When news of the murders broke, both Hizb-e Islami and the Taleban spokesman, Zabi Mujahed, claimed they had killed the ten members of the IAM team. Mujahed claimed that the team had been trying to convert Afghans to Christianity and had had Persian-language bibles on them. It is perfectly possible that the Taleban or Hezb-e Islami killed the team – although if so, why wait until the news was public to make the claim? – or that robbers used the name of jihad to justify murder. However, the charge that this group was preaching Christianity is baseless. It is also dangerous: In Afghanistan, to say someone is proselytising is often misused to justify murder. And such is the fear of being tainted as an apostate that several Afghans I spoke to who knew the men well and respected them were wary to defend their good names publically – although others may yet be brave enough to do that. The Taleban accusation was carried across much of the media, often with barely a question or challenge. And yet how very far from the truth that charge was.

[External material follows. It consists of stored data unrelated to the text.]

/-- 60_exceptions.md R353: a disabled or absent direction answers false or 0, and no state changes; so at every `ept` from 8
on. -/
def Obligations.DirectionMismatchChangesNothing : Prop :=
  ∀ (s : State) (ept : Byte) (buf : AppRef) (n : Word), s.inited = true →
    (8 ≤ ept.toNat → exec (.epWrite ept buf n) s = .next { s with out := s.out ++ [.wrote false] } ∧
      exec (.epRead ept buf n) s = .next { s with out := s.out ++ [.gotCount 0] }) ∧
    ∀ i : Fin 8, ept = BitVec.ofNat 8 i.val →
      (sizeIn s.cfg i = 0 → exec (.epWrite ept buf n) s = .next { s with out := s.out ++ [.wrote false] }) ∧
      (sizeOut s.cfg i = 0 → exec (.epRead ept buf n) s = .next { s with out := s.out ++ [.gotCount 0] }) ∧
      ∀ a, bdtRead i .addrTx s = .ok a → (a = 0 ∨ sizeIn s.cfg i < n.toNat) →
        exec (.epWrite ept buf n) s = .next { s with out := s.out ++ [.wrote false] }

/-- 41_endpoint_io.md R160 (the count field is D11), with 60_exceptions.md R354: `min(COUNT, cap)` bytes of the OUT
buffer into caller memory, `STAT_RX` VALID, nothing else. -/
def Obligations.EpReadDeliversTheBytes : Prop :=
  ∀ (s : State) (i : Fin 8) (cap : Word) (p : Nat), s.inited = true → Laid s → sizeOut s.cfg i ≠ 0 →
    ∃ m : Word, m.toNat = min (countField (s.pma.word (8 * i.val + 6))) cap.toNat ∧
      ∃ t, exec (.epRead (BitVec.ofNat 8 i.val) (.app p) cap) s = .next t ∧
        t.mem.readAll p m.toNat = s.pma.readAll (bufRx s.cfg i) m.toNat ∧
        (∀ a, a < p ∨ p + m.toNat ≤ a → t.mem.read a = s.mem.read a) ∧
        Epr.statRx t.epr[i] = .valid ∧
        OneReg { s with mem := t.mem, out := s.out ++ [.gotCount m] } t i 0x3000

/-- 41_endpoint_io.md R165: the first `min(total, 64)` bytes armed on endpoint 0, the rest as the continuation; with
nothing to send, a zero-length packet and no continuation. -/
def Obligations.ControlInSendsTheFirstFragment : Prop :=
  ∀ (s : State) (buflen reqlen : Word), s.inited = true → Laid s →
    (∀ p, ∃ t, exec (.controlIn (.app p) buflen reqlen) s = .next t ∧
      RepliedAt s t p (min reqlen.toNat buflen.toNat)) ∧
    (min reqlen.toNat buflen.toNat = 0 → ∃ t, exec (.controlIn .null buflen reqlen) s = .next t ∧ t.cont = none ∧
      Armed 0 s { t with cont := s.cont } [])

/-- 41_endpoint_io.md R168 (its split is derived there): the next `min(rem, 64)` bytes, read as they are now
(20_memory.md R94), and the rest as the continuation. -/
def Obligations.ResumeSendsTheNextFragment : Prop :=
  ∀ (s : State) (p : Nat) (rem : Word), s.inited = true → Laid s → s.cont = some ⟨.app p, rem⟩ →
    ∃ t, exec .controlInResume s = .next t ∧ RepliedAt s t p rem.toNat

/-- 41_endpoint_io.md R169, D0's Property 4, with the engine of D31: from a device whose endpoint 0 has nothing pending,
a host that takes every packet receives the first `min(wLength, L)` bytes split at 64-byte boundaries, and then nothing
is armed and no continuation is left. -/
def Obligations.ReplyReachesTheHostWhole : Prop :=
  ∀ (s : State) (p : Nat) (buflen reqlen : Word), Laid s → engineAnswers s = true → s.istr &&& 0x1E00 = 0 →
    Epr.ea s.epr[0] = 0 → Epr.ctrRx s.epr[0] = false →
    ∃ t, exec (.controlIn (.app p) buflen reqlen) s = .next t ∧
      ∃ v, drain 1025 t = some (packets (s.mem.readAll p (min reqlen.toNat buflen.toNat)), v) ∧
        v.cont = none ∧ Epr.statTx v.epr[0] = .nak

/-- 47_application_interface.md R343; the place, the digits and their case are free values of the model (log 21): the
reference comes back, 50 bytes are stored by the first call only, and the two header bytes and the zero high bytes are
those of a string descriptor. -/
def Obligations.SerialStringIsMaterialisedOnce : Prop :=
  ∀ s : State, s.inited = true →
    ∃ t, exec .serialStringDescriptor s = .next t ∧ t.out = s.out ++ [.descriptor (.app s.cfg.serialAddr)] ∧
      t.serialCached = true ∧ (s.serialCached = true → t.mem = s.mem) ∧
      (s.serialCached = false → t.mem.read s.cfg.serialAddr = 0x32 ∧ t.mem.read (s.cfg.serialAddr + 1) = 0x03 ∧
        (∀ k < 24, t.mem.read (s.cfg.serialAddr + 2 + 2 * k) =
            hexChar (Config.serialUpper k) (Config.serialDigit k) ∧
          t.mem.read (s.cfg.serialAddr + 3 + 2 * k) = 0) ∧
        ∀ a, a < s.cfg.serialAddr ∨ s.cfg.serialAddr + 50 ≤ a → t.mem.read a = s.mem.read a) ∧
      t = { s with mem := t.mem, out := t.out, serialCached := true }

/-! ## The control engine -/

/-- 43_control_engine.md R202: the fields of the request record, from the eight wire bytes. -/
def Obligations.ParseReadsTheFields : Prop :=
  ∀ p : Packet,
    (parse p).bmRequestType = p[0] ∧ (parse p).bRequest = p[1] ∧
    (parse p).wValue.toNat = p[2].toNat + 256 * p[3].toNat ∧
    (parse p).wIndex.toNat = p[4].toNat + 256 * p[5].toNat ∧
    (parse p).wLength.toNat = p[6].toNat + 256 * p[7].toNat ∧
    ((parse p).d2h = true ↔ 128 ≤ p[0].toNat) ∧
    (parse p).typ.toNat = p[0].toNat / 32 % 4 ∧ (parse p).recipient.toNat = p[0].toNat % 32

/-- 43_control_engine.md R205 and R208 (that an absent callback is "not handled" is D15) against the REQ rows of the
opcode table: for every SETUP packet the row it decodes to does what the dispatch of its record does. -/
def Obligations.RequestRowsFollowTheDispatchRules : Prop :=
  ∀ (p : Packet) (s : State), exec (decodeRequest p) s = lift (serveRequest (parse p) s)

/-- 44_standard_requests.md R245, R252, R253, R254 with 43_control_engine.md R212: a standard SETUP packet with one of
these codes is rejected in every state, both directions of endpoint 0 STALL and nothing else changed. That type 3
(reserved) is served as Standard is 30_encoding.md R119 and 43_control_engine.md R205, decision D16. -/
def Obligations.UnsupportedPacketsAreRejected : Prop :=
  ∀ (s : State) (p : Packet), (parse p).typ ≠ 1 → (parse p).typ ≠ 2 →
    ((parse p).bRequest = 0x07 ∨ (parse p).bRequest = 0x0C ∨ (parse p).bRequest = 0x02 ∨ (parse p).bRequest = 0x04 ∨
      0x0D ≤ (parse p).bRequest.toNat ∨
      ((parse p).bRequest = 0x06 ∧ (parse p).d2h = true ∧ (parse p).recipient = 0 ∧
        hiByte (parse p).wValue ≠ 1 ∧ hiByte (parse p).wValue ≠ 2 ∧ hiByte (parse p).wValue ≠ 3)) →
    ∃ t, exec (decodeRequest p) s = .next t ∧ Stalled s t

/-- The rows that are always rejected: the features other than ENDPOINT_HALT (43_control_engine.md R208,
44_standard_requests.md R236, R238, R239), the other descriptors (R245), SET_DESCRIPTOR, SYNCH_FRAME and what no rule
serves (R252, R253, R254); what a reject does is 43_control_engine.md R212. -/
def Obligations.RejectRowsStallEndpointZero : Prop :=
  ∀ (s : State) (x : Instr),
    (x = .clearFeatureOther ∨ x = .setFeatureOther ∨ x = .getDescriptorDeviceOther ∨ x = .setDescriptor ∨
      x = .synchFrame ∨ x = .unsupported) →
    ∃ t, exec x s = .next t ∧ Stalled s t

/-- 44_standard_requests.md R231, R232, R233: GET_STATUS of the three recipients. That an interface needs no state
(D19), that the endpoint operand must be configured (D18), that a null descriptor fails (D15) and that the reply goes
through `reply_buf` (D14) are decisions of the spec. -/
def Obligations.GetStatusReplies : Prop :=
  ∀ (s : State) (w : Word), Laid s →
    -- Device
    ((s.devState ≠ .configured ∨ s.cfg.desc.config = none) →
      ∃ t, exec (.getStatusDevice w) s = .next t ∧ Stalled s t) ∧
    (∀ c, s.devState = .configured → s.cfg.desc.config = some c →
      ∃ t, exec (.getStatusDevice w) s = .next t ∧
        RepliedFrom s t [if (s.mem.read (c + 7)).getLsbD 6 then 1 else 0, 0] w) ∧
    -- Interface
    (∀ itf, interfaceDescriptor s.cfg itf = none → ∃ t, exec (.getStatusInterface itf w) s = .next t ∧ Stalled s t) ∧
    (∀ itf d, interfaceDescriptor s.cfg itf = some d →
      ∃ t, exec (.getStatusInterface itf w) s = .next t ∧ RepliedFrom s t [0, 0] w) ∧
    -- Endpoint
    (∀ n d, (s.devState ≠ .configured ∨ 8 ≤ n.toNat ∨ ∃ i : Fin 8, n = BitVec.ofNat 4 i.val ∧ dirSize s.cfg i d = 0) →
      ∃ t, exec (.getStatusEndpoint n d w) s = .next t ∧ Stalled s t) ∧
    (∀ (i : Fin 8) d, s.devState = .configured → dirSize s.cfg i d ≠ 0 →
      ∃ t, exec (.getStatusEndpoint (BitVec.ofNat 4 i.val) d w) s = .next t ∧
        RepliedFrom s t [if statOf d s.epr[i] = .stall then 1 else 0, 0] w)

/-- 44_standard_requests.md R236, R238 (which endpoint operands are legal is D18): with the status packet of
43_control_engine.md R210 after the change of the one register. -/
def Obligations.EndpointHaltRequests : Prop :=
  ∀ (s : State) (d : Dir), Laid s →
    (∀ n, (s.devState ≠ .configured ∨ 8 ≤ n.toNat ∨ n = 0 ∨
        ∃ i : Fin 8, n = BitVec.ofNat 4 i.val ∧ dirSize s.cfg i d = 0) →
      (∃ t, exec (.clearFeatureEndpointHalt n d) s = .next t ∧ Stalled s t) ∧
      (∃ t, exec (.setFeatureEndpointHalt n d) s = .next t ∧ Stalled s t)) ∧
    ∀ i : Fin 8, s.devState = .configured → i ≠ 0 → dirSize s.cfg i d ≠ 0 →
      (∃ u t, exec (.clearFeatureEndpointHalt (BitVec.ofNat 4 i.val) d) s = .next t ∧ Armed 0 u t [] ∧
        match d with
        | .tx => OneReg s u i 0x0070 ∧ Epr.statTx u.epr[i] = .nak ∧ Epr.dtogTx u.epr[i] = false
        | .rx => OneReg s u i 0x7000 ∧ Epr.statRx u.epr[i] = .valid ∧ Epr.dtogRx u.epr[i] = false) ∧
      (∃ u t, exec (.setFeatureEndpointHalt (BitVec.ofNat 4 i.val) d) s = .next t ∧ Armed 0 u t [] ∧
        match d with
        | .tx => OneReg s u i 0x0030 ∧ Epr.statTx u.epr[i] = .stall
        | .rx => OneReg s u i 0x3000 ∧ Epr.statRx u.epr[i] = .stall)

/-- 44_standard_requests.md R239, D0's Property 5: after SET_FEATURE (ENDPOINT_HALT) GET_STATUS replies `{01 00}`;
after CLEAR_FEATURE it replies `{00 00}` and the data toggle is 0. -/
def Obligations.EndpointHaltIsReportedAndCleared : Prop :=
  ∀ (s : State) (i : Fin 8) (d : Dir) (w : Word), Laid s → s.devState = .configured → i ≠ 0 → dirSize s.cfg i d ≠ 0 →
    (∃ t u, exec (.setFeatureEndpointHalt (BitVec.ofNat 4 i.val) d) s = .next t ∧
      exec (.getStatusEndpoint (BitVec.ofNat 4 i.val) d w) t = .next u ∧ RepliedFrom t u [1, 0] w) ∧
    (∃ t u, exec (.clearFeatureEndpointHalt (BitVec.ofNat 4 i.val) d) s = .next t ∧
      exec (.getStatusEndpoint (BitVec.ofNat 4 i.val) d w) t = .next u ∧ RepliedFrom t u [0, 0] w ∧
      (match d with | .tx => Epr.dtogTx t.epr[i] | .rx => Epr.dtogRx t.epr[i]) = false)

/-- 44_standard_requests.md R240, for both values of `SET_ADDRESS_IN_CONFIGURED` (D20): the latch and the hook, then
the status packet; `DADDR` is not written. -/
def Obligations.SetAddressLatches : Prop :=
  ∀ (s : State) (a : BitVec 7), Ready s →
    (s.devState = .default → a = 0 → ∃ t, exec (.setAddress a) s = .next t ∧ Armed 0 s t []) ∧
    (s.devState = .configured → s.cfg.setAddressInConfigured = .reject →
      ∃ t, exec (.setAddress a) s = .next t ∧ Stalled s t) ∧
    (¬(s.devState = .default ∧ a = 0) → ¬(s.devState = .configured ∧ s.cfg.setAddressInConfigured = .reject) →
      ∃ u t, exec (.setAddress a) s = .next t ∧
        HookRan s.cfg.cap.setAddressHook (.setAddressHook a) { s with pendAddr := a, pendFlag := true } u ∧
        Armed 0 u t [] ∧ t.pendFlag = true ∧ t.pendAddr = a ∧ t.daddr = s.daddr ∧ t.devState = s.devState)

/-- 43_control_engine.md R216 (the clearing of `CTR_TX` first is D24): the latch, then the next fragment of an unfinished
reply. -/
def Obligations.InCompletionLatchesTheAddress : Prop :=
  ∀ s : State, Laid s →
    (∀ c, s.cont = some c → ∃ p, c.ptr = .app p) →
    ∃ u t, exec .ep0InDone s = .next t ∧
      OneReg { s with daddr := if s.pendFlag then 0x80 ||| s.pendAddr.setWidth 8 else s.daddr
                      devState := if s.pendFlag then .address else s.devState
                      pendFlag := false } u 0 0x0080 ∧
      Epr.ctrTx u.epr[0] = false ∧
      (s.cont = none → t = u) ∧
      ∀ p rem, s.cont = some ⟨.app p, rem⟩ → RepliedAt u t p rem.toNat

/-- 43_control_engine.md R217, D0's Property 3: after a SETUP for SET_ADDRESS with value `a` the address register holds
its prior value, and it holds `EF | a` once the endpoint-0 IN status stage completes, taken by the host and served. -/
def Obligations.AddressTakesEffectAfterTheStatusStage : Prop :=
  ∀ (s : State) (a : BitVec 7), Ready s → engineAnswers s = true → Epr.ea s.epr[0] = 0 →
    ¬(s.devState = .default ∧ a = 0) → ¬(s.devState = .configured ∧ s.cfg.setAddressInConfigured = .reject) →
    ∃ t u v, exec (.setAddress a) s = .next t ∧ t.daddr = s.daddr ∧
      exec (.busIn ⟨0, none⟩) t = .next u ∧ u.daddr = s.daddr ∧ Epr.ctrTx u.epr[0] = true ∧
      exec .ep0InDone u = .next v ∧ v.daddr = 0x80 ||| a.setWidth 8 ∧ v.devState = .address ∧ v.pendFlag = false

Dan Terry and Tom Little were men of faith and made no secret of that. They worked for a Christian organisation which is registered as such with the Afghan government and has a strict non-preaching policy. IAM had signed the “Principles of Conduct for The International Red Cross and Red Crescent Movement and NGOs in Disaster Response Programmes”, i.e. ‘that aid will not be used to further a particular political or religious standpoint”. Anyone who had any dealings with these two men could rebut the charge that they had been proselytising in Nuristan. Other foreigners have occasionally used aid work as cover for clandestinely trying to win souls – most famously Shelter Now International in 2001 (now defunct in its original form); they not only got themselves arrested, but got other Christian organisations expelled as well, including IAM. Such behaviour brought short shrift from this pair; such proselytising, they said, was duplicitous, disrespectful and dangerous.

Dan and Tom survived war, coups and invasions, but in the end were lined up and shot along with their colleagues – Afghans along with the internationals, women with the men, their bodies robbed and left on the ground. The malicious accusation from the Taleban should not be allowed to malign the memory of these two extraordinary individuals.

AAN will be following the investigation into the killings and posting further blogs on it.

(1) One man left early and travelled out of Nuristan by a different route. Another survived the shootings.
(2) Dan stopped working with IAM in 2006, but he continued to work with other organisations in Afghanistan.

 

Update:

Here a few of the better obituaries and backgrounders:

Michael Semple,‘Killing of aid workers part of unravelling of Afghan society’, Irish Times, 9 August 2010, sheds light on the state of the insurgency in the area of the murder.

Joshua Partlow,‘Living by faith, dying in Afghanistan’, Washington Post, 9 August 2010, with the story of the only survivor.

Our frequent contributor Christoph Reuter, ‘Daniela B. wollte nur Afghanistan verstehen’, Stern.de, 9 August 2010, tells the story of the German linguist killed with the group who was on their way to contribute to an IAM project to save the Wakhi language. (An English version will follow on this site soon.)

Another of our frequent contributors, freelancer Willi Germund, writes in Berliner Zeitung (9 August, in German):

‘There were times once when the Taleban met represenatives of other religions with deep respect. But this approach fell victim to the fanaticism of war – one of the tragic results of this conflict. Another one is the completely misleading idea of some Western strategists to integrate development and reconstrution aid into a military concept. It is a shame that, by this, aid workers are pressed into a pattern of black-and-white and foe-and-friend by the conflict parties. […] We have to wait for the questioning of the only survivor. In Afghanistan one experiences very often that there are complicated stories behind seemingly irrational violent deeds.’